/-- The state in which a render of `n` frames, started in `s`, has taken `j` frames. -/
def State.rendering (s : State) (n j : Nat) : State :=
  { s with
    out := s.out ++ oldestBeats s j
    rptr := cursorAdv s.cap s.rptr (4 * j)
    nanDraws := s.nanDraws + 2 * j
    cSeq := some (renderTaken n j s.volume) }

/-- A chunk step of the render takes the next frames. -/
theorem renderChunk_rendering {s : State} {n j : Nat} (hj : j < n) (hlen : 4 ≤ (s.rendering n j).readableSpans.len1) :
    renderChunk (renderTaken n j s.volume) (s.rendering n j)
      = s.rendering n (j + chunkFrames (s.rendering n j) (renderTaken n j s.volume)) := by
  rw [renderChunk_take (q := renderTaken n j s.volume) (Nat.sub_pos_of_lt hj) hlen]
  generalize chunkFrames (s.rendering n j) (renderTaken n j s.volume) = f
  have hout : (s.out ++ oldestBeats s j) ++
      (List.range f).map (frameBeat s s.volume (cursorAdv s.cap s.rptr (4 * j) % s.cap) (s.nanDraws + 2 * j))
        = s.out ++ oldestBeats s (j + f) := by
    rw [oldestBeats_add, List.append_assoc]
  have hrptr : cursorAdv s.cap (cursorAdv s.cap s.rptr (4 * j)) (4 * f) = cursorAdv s.cap s.rptr (4 * (j + f)) := by
    simp only [cursorAdv, Nat.mod_add_mod]
    congr 1
    omega
  have hdraws : s.nanDraws + 2 * j + 2 * f = s.nanDraws + 2 * (j + f) := by omega
  have hleft : n - j - f = n - (j + f) := by omega
  simp only [State.rendering, renderTaken, ← hout, ← hrptr, ← hdraws, ← hleft]
  rfl

/-- The first range of what is in view after `j` frames. -/
theorem len1_rendering {s : State} {K : Nat} (h : CursorsInOrder s) (hview : s.availC = 4 * K) {n j : Nat} (hj : j ≤ K) :
    (s.rendering n j).readableSpans.len1 = min (4 * (K - j)) (s.cap - (s.rptr + 4 * j) % s.cap) := by
  have hdist : cursorDist s.cap s.rptr s.wview = 4 * K := hview
  change min (cursorDist s.cap (cursorAdv s.cap s.rptr (4 * j)) s.wview) (s.cap - cursorAdv s.cap s.rptr (4 * j) % s.cap) = _
  rw [cursorDist_cursorAdv_left h.rptr.1 h.wview (by omega), cursorAdv_mod_cap, hdist]
  congr 1
  omega

/-- The state in which the render has ended. -/
def State.rendered (s : State) (n j : Nat) : State := renderFill (renderTaken n j s.volume) (s.rendering n j)

section

variable {s : State} {n K : Nat}

/-- With all frames taken that are in view or needed, two steps end the render. -/
theorem runC_rendering_min (h : CursorsInOrder s) (hview : s.availC = 4 * K) (hcmds : s.cCmds = []) (k : Nat) :
    runC (k + 2) (s.rendering n (min K n)) = .next ((s.rendered n (min K n)).setSched []) := by
  have hlen := len1_rendering (n := n) h hview (Nat.min_le_left K n)
  rw [runC_of_done (q := renderTaken n (min K n) s.volume) rfl rfl]
  · exact runC_of_idle (s := s.rendered n (min K n)) rfl hcmds k
  · change n - min K n = 0 ∨ _
    omega

/-- The first chunk takes all, or ends at the end of MEM; then the second one takes the rest (41_render_convert.md R145). -/
theorem runC_rendering (h : CursorsInOrder s) (hview : s.availC = 4 * K) (hK : 0 < K) (hcmds : s.cCmds = []) :
    runC 4 (s.rendering n 0) = .next ((s.rendered n (min K n)).setSched []) := by
  rcases Nat.eq_zero_or_pos n with rfl | hn
  · have hend := runC_rendering_min (n := 0) h hview hcmds 2
    rwa [Nat.min_zero] at hend ⊢
  have hcap4 := h.params.cap.1
  have hpos := h.cap_pos
  have hfull : 4 * K ≤ s.cap := hview ▸ h.availC_le.trans h.readable_le
  have hoff4 : s.rptr % s.cap % 4 = 0 := by
    rw [Nat.mod_mod_of_dvd _ (Nat.dvd_of_mod_eq_zero hcap4)]
    exact h.rptr.2
  have hofflt := Nat.mod_lt s.rptr hpos
  have hlen := len1_rendering (n := n) h hview (Nat.zero_le K)
  rw [Nat.mul_zero, Nat.add_zero, Nat.sub_zero] at hlen
  rw [runC_of_busy rfl, renderStep_chunk rfl, renderChunk_rendering hn (by omega), Nat.zero_add]
  have hf : chunkFrames (s.rendering n 0) (renderTaken n 0 s.volume) = min n (min (4 * K) (s.cap - s.rptr % s.cap) / 4) := by
    rw [← hlen]
    rfl
  generalize chunkFrames (s.rendering n 0) (renderTaken n 0 s.volume) = f at hf ⊢
  by_cases hall : f = min K n
  · rw [hall]
    exact runC_rendering_min h hview hcmds 1
  · have hwrap : (s.rptr + 4 * f) % s.cap = 0 := by
      rw [← Nat.mod_add_mod, show s.rptr % s.cap + 4 * f = s.cap by omega, Nat.mod_self]
    have hlen' := len1_rendering (n := n) (j := f) h hview (by omega)
    rw [hwrap] at hlen'
    rw [runC_of_busy rfl, renderStep_chunk rfl, renderChunk_rendering (by omega) (by omega)]
    have hf' : f + chunkFrames (s.rendering n f) (renderTaken n f s.volume) = min K n := by
      change f + min (n - f) ((s.rendering n f).readableSpans.len1 / 4) = _
      omega
    rw [hf']
    exact runC_rendering_min h hview hcmds 0

end

/-! ## A sequential render -/

/-- What a sequential render of `n` frames that takes `m` leaves (41_render_convert.md R145). -/
structure Delivers (s : State) (n m : Nat) (t : State) : Prop where
  out : t.out = s.out ++ oldestBeats s m ++ silentFrames (n - m)
  rptr : t.rptr = cursorAdv s.cap s.rptr (4 * m)
  idle : t.cSeq = none
  resp : t.cResp = s.cResp ++ [⟨.ok, [valueWord m]⟩]
  mem : t.mem = s.mem
  wptr : t.wptr = s.wptr
  status : t.status = s.status

theorem delivers_rendered (s : State) (n m : Nat) : Delivers s n m ((s.rendered n m).setSched []) :=
  by constructor <;> simp [State.rendered, renderFill, State.rendering, renderTaken]

/-- The start step and four more end the render. -/
theorem runC_effectCRender {s : State} {n : BitVec 26} {K : Nat} (h : CursorsInOrder s) (hview : s.availC = 4 * K)
    (hcIn : s.cIn = []) (hidle : s.cSeq = none) (hcmds : s.cCmds = []) :
    ∃ t, runC 4 (effectCRender n s) = .next t ∧ Delivers s n.toNat (min K n.toNat) t := by
  have hrptr : cursorAdv s.cap s.rptr 0 = s.rptr := Nat.mod_eq_of_lt h.rptr.1
  rcases Nat.eq_zero_or_pos K with rfl | hK
  · rw [effectCRender_of_empty hview, Nat.zero_min]
    refine ⟨_, runC_of_idle (s := (s.emit (silentFrames n.toNat)).respond .consumer .ok [0#32]) hidle hcmds 4, ?_⟩
    exact ⟨by simp [oldestBeats], hrptr.symm, hidle, rfl, rfl, rfl, rfl⟩
  · have hstart : effectCRender n s = s.rendering n.toNat 0 := by
      rw [effectCRender_of_readable (by omega)]
      simp [State.rendering, State.deliver, State.setRender, startedRender, renderTaken, oldestBeats, hrptr, hcIn]
    rw [hstart]
    exact ⟨_, runC_rendering h hview hK hcmds, delivers_rendered s _ _⟩

/-- A schedule of agent C alone gives such a run. -/
theorem runC_of_sched {s : State} {k : Nat} (h : s.sched = List.replicate k .agentC) :
    Sys2Proof.core.run k s = runC k s := by
  rw [runC, ← h]
  rfl

/-- The state in which a sequential `C.RENDER` runs its start step: the consumer's view is current and no command is to
come (20_memory.md R57). -/
def State.atSequentialRender (s : State) (rest : List Choice) : State :=
  { s.seeW with sched := rest, cCmds := [], cIssued := s.cIssued + 1, cIn := [] }

/-- The issue of a sequential `C.RENDER` runs its start step there. -/
theorem step_sequential_render {s : State} {n : BitVec 26} {rest : List Choice} (hsched : s.sched = .agentC :: rest)
    (hplay : s.pSeq = none) (hidle : s.cSeq = none) (hcmds : s.cCmds = [⟨encode (.cRender n), [], true⟩]) :
    step s = exec (.cRender n) (s.atSequentialRender rest) := by
  have haccept : (s.setSched rest).accept .consumer ⟨encode (.cRender n), [], true⟩ [] = s.atSequentialRender rest := by
    simp [State.accept, State.issueView, State.setCmds, State.countIssued, State.deliver, State.pBusy, State.seeW,
      State.setSched, State.atSequentialRender, hplay]
  rw [← haccept]
  exact stepRunsDecodedCommand s .consumer rest _ [] (.cRender n) hsched (State.idle_consumer_iff.mpr hidle) hcmds
    (decodeOfEncode (.cRender n) rfl)

/-- Settles O48: the sequential issue makes the view current, and the start step and at most four more deliver what is in
view. -/
theorem sequentialRenderDelivers : Obligations.SequentialRenderDelivers := by
  rintro s n K _ h hactive hplay hidle hcmds hsched hreadable rfl
  have horder : CursorsInOrder (s.atSequentialRender (List.replicate 4 .agentC)) :=
    (cursorsInOrder_ring _).mp ((cursorsInOrder_ring s.seeW).mpr h.seeW)
  have hpass : Passes (.cRender n) (s.atSequentialRender (List.replicate 4 .agentC)) := passes_consumer rfl rfl hactive
  have hstep := (step_sequential_render hsched hplay hidle hcmds).trans hpass.exec_eq
  have hsched' := (effectCRender_move n (hasBuffer_of_legal (by simp [Instr.port]) hpass.legal)).sched
  obtain ⟨t, hrun, hd⟩ := runC_effectCRender (n := n) horder hreadable rfl hidle rfl
  exact ⟨t, (run_succ hstep 4).trans ((runC_of_sched hsched').trans hrun), hd.out, hd.rptr, hd.idle, hd.resp, hd.mem,
    hd.wptr, hd.status⟩

end Sys2Proof.Machine
end

section
/-! SUPPORT. P.PLAY (42_feeder.md R150 to R154): its start step (O21), its write step (O29) and its hold (O30), and the two
steps that complete a play with room for all its frames (O44). -/

namespace Sys2Proof.Machine

/-! ## The start step -/

theorem effectPPlay_of_zero {count : BitVec 26} (h : count.toNat = 0) (s : State) :
    effectPPlay count s = s.respond .producer .ok [0#32] := by
  simp [effectPPlay, operandN26, h]

/-- The sequencer that the start step of a P.PLAY of `n` frames sets (42_feeder.md R150). -/
def startedPlay (n : Nat) (pay : List Word) : PlaySeq := { rem := 4 * n, pay := pay, count := n }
###
- **What is required**
Output exactly the lines from the one containing "steps that complete" through the last line of the records, both included. Output nothing else.

- **Reply to the task**
steps that complete a play with room for all its frames (O44). -/

namespace Sys2Proof.Machine

/-! ## The start step -/

theorem effectPPlay_of_zero {count : BitVec 26} (h : count.toNat = 0) (s : State) :
    effectPPlay count s = s.respond .producer .ok [0#32] := by
  simp [effectPPlay, operandN26, h]

/-- The sequencer that the start step of a P.PLAY of `n` frames sets (42_feeder.md R150). -/
def startedPlay (n : Nat) (pay : List Word) : PlaySeq := { rem := 4 * n, pay := pay, count := n }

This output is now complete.